В 1930 году Георгий Иванов написал самые свои известные стихи, исполненные жуткой, запредельной иронии:
Хорошо, что нет Царя.
Хорошо, что нет России.
Хорошо, что Бога нет.
‹…›
Хорошо, что никого,
Хорошо, что ничего,
Так черно и так мертво,
Что мертвее быть не может
И чернее не бывать,
Что никто нам не поможет
И не надо помогать29.
Мир “Распада атома” — мир, в котором рухнули три опоры: умерла вера в Бога. Умерла Россия. Умерло искусство. Фридрих Ницше когда-то с богоборческой отчаянной радостью и решимостью громко возвещал: “Бог умер! Бог не воскреснет! И мы его убили! ‹…› Никогда не было совершено дела более великого, и кто родится после нас, будет благодаря этому деянию принадлежать к истории высшей, чем вся прежняя история!”30 Книга Ницше была издана в 1882 году. Через двенадцать лет родился автор “Распада атома”. Мир постепенно привыкал жить без Бога. Мировая война и революция в России убили веру в прогресс. Серебряный век обоготворил искусство и Красоту. Щедрую дань почитанию искусства как высшей ценности бытия отдал в юности и Георгий Иванов, вошедший в изящную словесность как младоакмеист. В 1937 году, за год до издания “Распада атома”, литературный критик Владимир Вейдле напечатал трактат, названный “Умирание искусства”, он завершался словами: “Последняя отторженность от религии, от религиозного мышления, от укорененного в религии миросозерцания и миропостроения (заменяемого рассудочным мироразложением) не то что отдаляет искусство от церкви, делает его нерелигиозным, светским; она отнимает у него жизнь. Без видимой связи с религией искусство существовало долгие века. Но невидимая связь в эти века не прерывалась. ‹…› От смерти не выздоравливают. Искусство — не больной, ожидающий врача, а мертвый, чающий воскресения. Оно восстанет из гроба в сожигающем свете религиозного прозрения, или, отслужив по нем скорбную панихиду, нам придется его прах предать земле”31.

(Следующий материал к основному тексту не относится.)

-- ==== Sys2Proof/Machine/Dispatch.lean ====
section
/-! DEFINITION. The dispatch: one arm per constructor of Instr, each one direct call of its meaning. -/

namespace Sys2Proof.Machine

/-- Running one instruction, or one event. -/
def exec (i : Instr) (s : State) : Host.Outcome State Fault Refusal :=
  match i with
  | .nop f => Sys2Proof.Machine.execNop f s
  | .endg f => Sys2Proof.Machine.execEndg f s
  | .trap f => Sys2Proof.Machine.execTrap f s
  | .rft f => Sys2Proof.Machine.execRft f s
  | .yield f => Sys2Proof.Machine.execYield f s
  | .clkr f => Sys2Proof.Machine.execClkr f s
  | .idr f => Sys2Proof.Machine.execIdr f s
  | .sysr f => Sys2Proof.Machine.execSysr f s
  | .sysw f => Sys2Proof.Machine.execSysw f s
  | .fence f => Sys2Proof.Machine.execFence f s
  | .ret f => Sys2Proof.Machine.execRet f s
  | .jmp f => Sys2Proof.Machine.execJmp f s
  | .wait f => Sys2Proof.Machine.execWait f s
  | .sadd f => Sys2Proof.Machine.execSadd f s
  | .ssub f => Sys2Proof.Machine.execSsub f s
  | .smul f => Sys2Proof.Machine.execSmul f s
  | .smulh f => Sys2Proof.Machine.execSmulh f s
  | .sand f => Sys2Proof.Machine.execSand f s
  | .sor f => Sys2Proof.Machine.execSor f s
  | .sxor f => Sys2Proof.Machine.execSxor f s
  | .sandn f => Sys2Proof.Machine.execSandn f s
  | .sshl f => Sys2Proof.Machine.execSshl f s
  | .sshr f => Sys2Proof.Machine.execSshr f s
  | .ssra f => Sys2Proof.Machine.execSsra f s
  | .smin f => Sys2Proof.Machine.execSmin f s
  | .smax f => Sys2Proof.Machine.execSmax f s
  | .smov f => Sys2Proof.Machine.execSmov f s
  | .spopc f => Sys2Proof.Machine.execSpopc f s
  | .sclz f => Sys2Proof.Machine.execSclz f s
  | .saddi f => Sys2Proof.Machine.execSaddi f s
  | .sli f => Sys2Proof.Machine.execSli f s
  | .sliLit f => Sys2Proof.Machine.execSliLit f s
  | .brc f => Sys2Proof.Machine.execBrc f s
  | .call f => Sys2Proof.Machine.execCall f s
  | .scmp f => Sys2Proof.Machine.execScmp f s
  | .ssel f => Sys2Proof.Machine.execSsel f s
  | .sbfx f => Sys2Proof.Machine.execSbfx f s
  | .sbfi f => Sys2Proof.Machine.execSbfi f s
  | .sld f => Sys2Proof.Machine.execSld f s
  | .sst f => Sys2Proof.Machine.execSst f s
  | .slda f => Sys2Proof.Machine.execSlda f s
  | .msplit f => Sys2Proof.Machine.execMsplit f s
  | .mopen f => Sys2Proof.Machine.execMopen f s
  | .marrive f => Sys2Proof.Machine.execMarrive f s
  | .mjoin f => Sys2Proof.Machine.execMjoin f s
  | .mmov f => Sys2Proof.Machine.execMmov f s
  | .mpopc f => Sys2Proof.Machine.execMpopc f s
  | .palset f => Sys2Proof.Machine.execPalset f s
  | .palget f => Sys2Proof.Machine.execPalget f s
  | .fpcset f => Sys2Proof.Machine.execFpcset f s
  | .fpcget f => Sys2Proof.Machine.execFpcget f s
  | .fork f => Sys2Proof.Machine.execFork f s
  | .vfork f => Sys2Proof.Machine.execVfork f s
  | .join f => Sys2Proof.Machine.execJoin f s
  | .taskend f => Sys2Proof.Machine.execTaskend f s
  | .launch f => Sys2Proof.Machine.execLaunch f s
  | .waitw f => Sys2Proof.Machine.execWaitw f s
  | .bara f => Sys2Proof.Machine.execBara f s
  | .barw f => Sys2Proof.Machine.execBarw f s
  | .baraw f => Sys2Proof.Machine.execBaraw f s
  | .vadd f => Sys2Proof.Machine.execVadd f s
  | .vsub f => Sys2Proof.Machine.execVsub f s
  | .vmul f => Sys2Proof.Machine.execVmul f s
  | .vmulh f => Sys2Proof.Machine.execVmulh f s
  | .vmad f => Sys2Proof.Machine.execVmad f s
  | .vabs f => Sys2Proof.Machine.execVabs f s
  | .vmin f => Sys2Proof.Machine.execVmin f s
  | .vmax f => Sys2Proof.Machine.execVmax f s
  | .vand f => Sys2Proof.Machine.execVand f s
  | .vor f => Sys2Proof.Machine.execVor f s
  | .vxor f => Sys2Proof.Machine.execVxor f s
  | .vandn f => Sys2Proof.Machine.execVandn f s
  | .vshl f => Sys2Proof.Machine.execVshl f s
  | .vshr f => Sys2Proof.Machine.execVshr f s
  | .vsra f => Sys2Proof.Machine.execVsra f s
  | .vpopc f => Sys2Proof.Machine.execVpopc f s
  | .vclz f => Sys2Proof.Machine.execVclz f s
  | .vbfx f => Sys2Proof.Machine.execVbfx f s
  | .vbfi f => Sys2Proof.Machine.execVbfi f s
  | .vcmp f => Sys2Proof.Machine.execVcmp f s
  | .vsel f => Sys2Proof.Machine.execVsel f s
  | .vmov f => Sys2Proof.Machine.execVmov f s
  | .vlane f => Sys2Proof.Machine.execVlane f s
  | .vins f => Sys2Proof.Machine.execVins f s
  | .vfadd f => Sys2Proof.Machine.execVfadd f s
  | .vfsub f => Sys2Proof.Machine.execVfsub f s
  | .vfmul f => Sys2Proof.Machine.execVfmul f s
  | .vfma f => Sys2Proof.Machine.execVfma f s
  | .vfdiv f => Sys2Proof.Machine.execVfdiv f s
  | .vfsqrt f => Sys2Proof.Machine.execVfsqrt f s
  | .vfmin f => Sys2Proof.Machine.execVfmin f s
  | .vfmax f => Sys2Proof.Machine.execVfmax f s
  | .vfrcpa f => Sys2Proof.Machine.execVfrcpa f s
  | .vfrsqa f => Sys2Proof.Machine.execVfrsqa f s
  | .vfcmp f => Sys2Proof.Machine.execVfcmp f s
  | .vfclass f => Sys2Proof.Machine.execVfclass f s
  | .vfrnd f => Sys2Proof.Machine.execVfrnd f s
  | .vfcvt f => Sys2Proof.Machine.execVfcvt f s
  | .vshuf f => Sys2Proof.Machine.execVshuf f s
  | .vbcast f => Sys2Proof.Machine.execVbcast f s
  | .vred f => Sys2Proof.Machine.execVred f s
  | .vscan f => Sys2Proof.Machine.execVscan f s
  | .vld f => Sys2Proof.Machine.execVld f s
  | .vst f => Sys2Proof.Machine.execVst f s
  | .vldx f => Sys2Proof.Machine.execVldx f s
  | .vstx f => Sys2Proof.Machine.execVstx f s
  | .vatom f => Sys2Proof.Machine.execVatom f s
  | .vslice f => Sys2Proof.Machine.execVslice f s
  | .vrand f => Sys2Proof.Machine.execVrand f s
  | .tcfg f => Sys2Proof.Machine.execTcfg f s
  | .tzero f => Sys2Proof.Machine.execTzero f s
  | .tmov f => Sys2Proof.Machine.execTmov f s
  | .tflgGet f => Sys2Proof.Machine.execTflgGet f s
  | .tflgSet f => Sys2Proof.Machine.execTflgSet f s
  | .tld f => Sys2Proof.Machine.execTld f s
  | .tldw f => Sys2Proof.Machine.execTldw f s
  | .tst f => Sys2Proof.Machine.execTst f s
  | .tmma f => Sys2Proof.Machine.execTmma f s
  | .tcomb f => Sys2Proof.Machine.execTcomb f s
  | .tcvt f => Sys2Proof.Machine.execTcvt f s
  | .tadd f => Sys2Proof.Machine.execTadd f s
  | .xset f => Sys2Proof.Machine.execXset f s
  | .xinv f => Sys2Proof.Machine.execXinv f s
  | .grun f => Sys2Proof.Machine.execGrun f s
  | .gsig f => Sys2Proof.Machine.execGsig f s
  | .cfence f => Sys2Proof.Machine.execCfence f s
  | .cpy f => Sys2Proof.Machine.execCpy f s
  | .cpyx f => Sys2Proof.Machine.execCpyx f s
  | .cpyf f => Sys2Proof.Machine.execCpyf f s
  | .fat f => Sys2Proof.Machine.execFat f s
  | .fred f => Sys2Proof.Machine.execFred f s
  | .skget f => Sys2Proof.Machine.execSkget f s
  | .skput f => Sys2Proof.Machine.execSkput f s
  | .skrec f => Sys2Proof.Machine.execSkrec f s
  | .rst f => Sys2Proof.Machine.execRst f s
  | .rsig f => Sys2Proof.Machine.execRsig f s
  | .rwait f => Sys2Proof.Machine.execRwait f s
  | .crun f => Sys2Proof.Machine.execCrun f s
  | .cbar f => Sys2Proof.Machine.execCbar f s
  | .ptime f => Sys2Proof.Machine.execPtime f s
  | .submit f => Sys2Proof.Machine.execSubmit f s
  | .operandLogTimeout group => Sys2Proof.Machine.execOperandLogTimeout group s
  | .partitionIssueSelect core part => Sys2Proof.Machine.execPartitionIssueSelect core part s
  | .timedHeartbeatTick core => Sys2Proof.Machine.execTimedHeartbeatTick core s
  | .logicalHeartbeatTick group => Sys2Proof.Machine.execLogicalHeartbeatTick group s
  | .waitwRecheck group => Sys2Proof.Machine.execWaitwRecheck group s
  | .rwaitRecheck group => Sys2Proof.Machine.execRwaitRecheck group s
  | .copyOpComplete op => Sys2Proof.Machine.execCopyOpComplete op s
  | .tileOpComplete op => Sys2Proof.Machine.execTileOpComplete op s
  | .collOpComplete op reply => Sys2Proof.Machine.execCollOpComplete op reply s
  | .farAtomicAtHome op cell => Sys2Proof.Machine.execFarAtomicAtHome op cell s
  | .farAtomicResend op cell => Sys2Proof.Machine.execFarAtomicResend op cell s
  | .skGetAtHome op cell => Sys2Proof.Machine.execSkGetAtHome op cell s
  | .skPutAtHome op lane => Sys2Proof.Machine.execSkPutAtHome op lane s
  | .skReconcileAtHome op cell => Sys2Proof.Machine.execSkReconcileAtHome op cell s
  | .graphNodeStart graph node => Sys2Proof.Machine.execGraphNodeStart graph node s
  | .graphNodeFinish graph node => Sys2Proof.Machine.execGraphNodeFinish graph node s
  | .graphLaunchRetry graph node => Sys2Proof.Machine.execGraphLaunchRetry graph node s
  | .graphTimeout graph => Sys2Proof.Machine.execGraphTimeout graph s
  | .stepNop table => Sys2Proof.Machine.execStepNop table s
  | .stepPut table => Sys2Proof.Machine.execStepPut table s
  | .stepSig table => Sys2Proof.Machine.execStepSig table s
  | .stepWait table => Sys2Proof.Machine.execStepWait table s
  | .stepDone table => Sys2Proof.Machine.execStepDone table s
  | .crunTimeout table => Sys2Proof.Machine.execCrunTimeout table s
  | .beacon die port domain => Sys2Proof.Machine.execBeacon die port domain s
  | .orderedPacketArrival port domain watermark packet => Sys2Proof.Machine.execOrderedPacketArrival port domain watermark packet s
  | .orderedDelivery domain => Sys2Proof.Machine.execOrderedDelivery domain s
  | .unorderedDelivery arrival => Sys2Proof.Machine.execUnorderedDelivery arrival s
  | .remoteResend op reqId => Sys2Proof.Machine.execRemoteResend op reqId s
  | .watermarkStall domain => Sys2Proof.Machine.execWatermarkStall domain s
  | .sourceExclusion what => Sys2Proof.Machine.execSourceExclusion what s
  | .podBarrierArrival package job bar count root agree => Sys2Proof.Machine.execPodBarrierArrival package job bar count root agree s
  | .podBarrierRelease job bar ok => Sys2Proof.Machine.execPodBarrierRelease job bar ok s
  | .podSyncChange podstate => Sys2Proof.Machine.execPodSyncChange podstate s
  | .tail door off size value => Sys2Proof.Machine.execTail door off size value s
  | .reconcilePass => Sys2Proof.Machine.execReconcilePass s
  | .queueDeactivation q => Sys2Proof.Machine.execQueueDeactivation q s
  | .workerQueueSelect worker => Sys2Proof.Machine.execWorkerQueueSelect worker s
  | .sliceExpiry worker => Sys2Proof.Machine.execSliceExpiry worker s
  | .nopPacket worker => Sys2Proof.Machine.execNopPacket worker s
  | .launchPacket worker => Sys2Proof.Machine.execLaunchPacket worker s
  | .writePacket worker => Sys2Proof.Machine.execWritePacket worker s
  | .signalPacket worker => Sys2Proof.Machine.execSignalPacket worker s
  | .wrsigPacket worker => Sys2Proof.Machine.execWrsigPacket worker s
  | .waitsigPacket worker => Sys2Proof.Machine.execWaitsigPacket worker s
  | .graphPacket worker => Sys2Proof.Machine.execGraphPacket worker s
  | .fencePacket worker => Sys2Proof.Machine.execFencePacket worker s
  | .leaseHold worker => Sys2Proof.Machine.execLeaseHold worker s
  | .leaseDrop worker => Sys2Proof.Machine.execLeaseDrop worker s
  | .copyPacket worker => Sys2Proof.Machine.execCopyPacket worker s
  | .leaseWalkRetry q => Sys2Proof.Machine.execLeaseWalkRetry q s
  | .launchEnd launch => Sys2Proof.Machine.execLaunchEnd launch s
  | .workgroupPlace => Sys2Proof.Machine.execWorkgroupPlace s
  | .workgroupResume launch wg => Sys2Proof.Machine.execWorkgroupResume launch wg s
  | .preemptChoice launch wg => Sys2Proof.Machine.execPreemptChoice launch wg s
  | .save launch wg pa => Sys2Proof.Machine.execSave launch wg pa s
  | .flush launch wg => Sys2Proof.Machine.execFlush launch wg s
  | .drainTimeout launch wg => Sys2Proof.Machine.execDrainTimeout launch wg s
  | .forwardProgressSave core => Sys2Proof.Machine.execForwardProgressSave core s
  | .quantumEnd group => Sys2Proof.Machine.execQuantumEnd group s
  | .detCommit launch => Sys2Proof.Machine.execDetCommit launch s
  | .notifyWindowClose launch range misses majdie => Sys2Proof.Machine.execNotifyWindowClose launch range misses majdie s
  | .notifyRdidxWrite rdidx => Sys2Proof.Machine.execNotifyRdidxWrite rdidx s
  | .notifyEnable automig => Sys2Proof.Machine.execNotifyEnable automig s
  | .migrationUnit asid va place outcome => Sys2Proof.Machine.execMigrationUnit asid va place outcome s
  | .hostSkAccess fn access => Sys2Proof.Machine.execHostSkAccess fn access s
  | .hostFunctionFreeze fn addr => Sys2Proof.Machine.execHostFunctionFreeze fn addr s
  | .functionLevelReset fn => Sys2Proof.Machine.execFunctionLevelReset fn s
  | .ioDieReset choice => Sys2Proof.Machine.execIoDieReset choice s
  | .attestationRequest half => Sys2Proof.Machine.execAttestationRequest half s
  | .lockstep => Sys2Proof.Machine.execLockstep s
  | .pwrlimWrite write => Sys2Proof.Machine.execPwrlimWrite write s
  | .infoBlockWrite place bytes => Sys2Proof.Machine.execInfoBlockWrite place bytes s
  | .telemetryRefresh pwr tjmax clk => Sys2Proof.Machine.execTelemetryRefresh pwr tjmax clk s
  | .thermal tj => Sys2Proof.Machine.execThermal tj s
  | .linkTraining port trained farEnd => Sys2Proof.Machine.execLinkTraining port trained farEnd s
  | .eccCorrected errors => Sys2Proof.Machine.execEccCorrected errors s
  | .eccUncorrectable target => Sys2Proof.Machine.execEccUncorrectable target s
  | .scrubbing pa => Sys2Proof.Machine.execScrubbing pa s
  | .hbmRowRepair pa => Sys2Proof.Machine.execHbmRowRepair pa s
  | .eventRecord r => Sys2Proof.Machine.execEventRecord r s
  | .eventRingRoom rdidx => Sys2Proof.Machine.execEventRingRoom rdidx s
  | .waitsigRecheck q => Sys2Proof.Machine.execWaitsigRecheck q s
  | .hostCxlMemAccess fn access => Sys2Proof.Machine.execHostCxlMemAccess fn access s
  | .notifyDisable => Sys2Proof.Machine.execNotifyDisable s
  | .firmwareLaunchHalt launch => Sys2Proof.Machine.execFirmwareLaunchHalt launch s
  | .activeSetRemoval port => Sys2Proof.Machine.execActiveSetRemoval port s

end Sys2Proof.Machine
end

Владимир Вейдле констатирует близящуюся смерть искусства, Георгий Иванов показывает, каково жить, существовать в мире, где эта смерть произошла. Вейдле пишет, что умирает новое, современное искусство, но верит в жизнь искусства прежних эпох. Иванов констатирует: безжизненным стало искусство классическое, утратившее для современного человека нравственную укорененность в бытии, оправдание перед повседневностью. “Декадентское” почитание Красоты, возносимой на пьедестал превыше добра и зла и оправдываемой даже во зле, воспетой Шарлем Бодлером в торжественных строках “Гимна красоте”, переведенного символистом Эллисом: “Будь ты дитя небес иль порожденье ада, // Будь ты чудовище иль чистая мечта, // В тебе безвестная, ужасная отрада! // Ты отверзаешь нам к безбрежности врата”32, давно превратилось в странное суеверие, а гимны его адептов выглядели почти пошлыми в своей выспренности.
Он издевательски пишет: “…бессмыслица жизни, тщета страданья, одиночество, мука, липкий тошнотворный страх — преображены гармонией искусства”, как “кондитерский торт” украшен глазурью (с. 16). Кощунственно переиначивая евангельские заповеди блаженства, герой Иванова провозглашает: “Блаженны спящие, блаженны мертвые. Блажен знаток перед картиной Рембрандта, свято убежденный, что игра теней и света на лице старухи — мировое торжество, перед которым сама старуха ничтожество, пылинка, ноль. Блаженны эстеты. ‹…› Уходя, уже уйдя из жизни, они уносят с собой огромное воображаемое богатство. С чем останемся мы?” (с. 16)33.
Владимир Вейдле верил в обновление искусства, Георгий Иванов — нет и не считал его необходимым. Перед морщинистым лицом жизни — Старухи искусство терпит нравственное поражение. Пройдет несколько лет, и мир будет поражен вопросом: “Возможна ли поэзия после Аушвица — Освенцима?” Георгий Иванов еще накануне Освенцима утверждает: искусство больше невозможно.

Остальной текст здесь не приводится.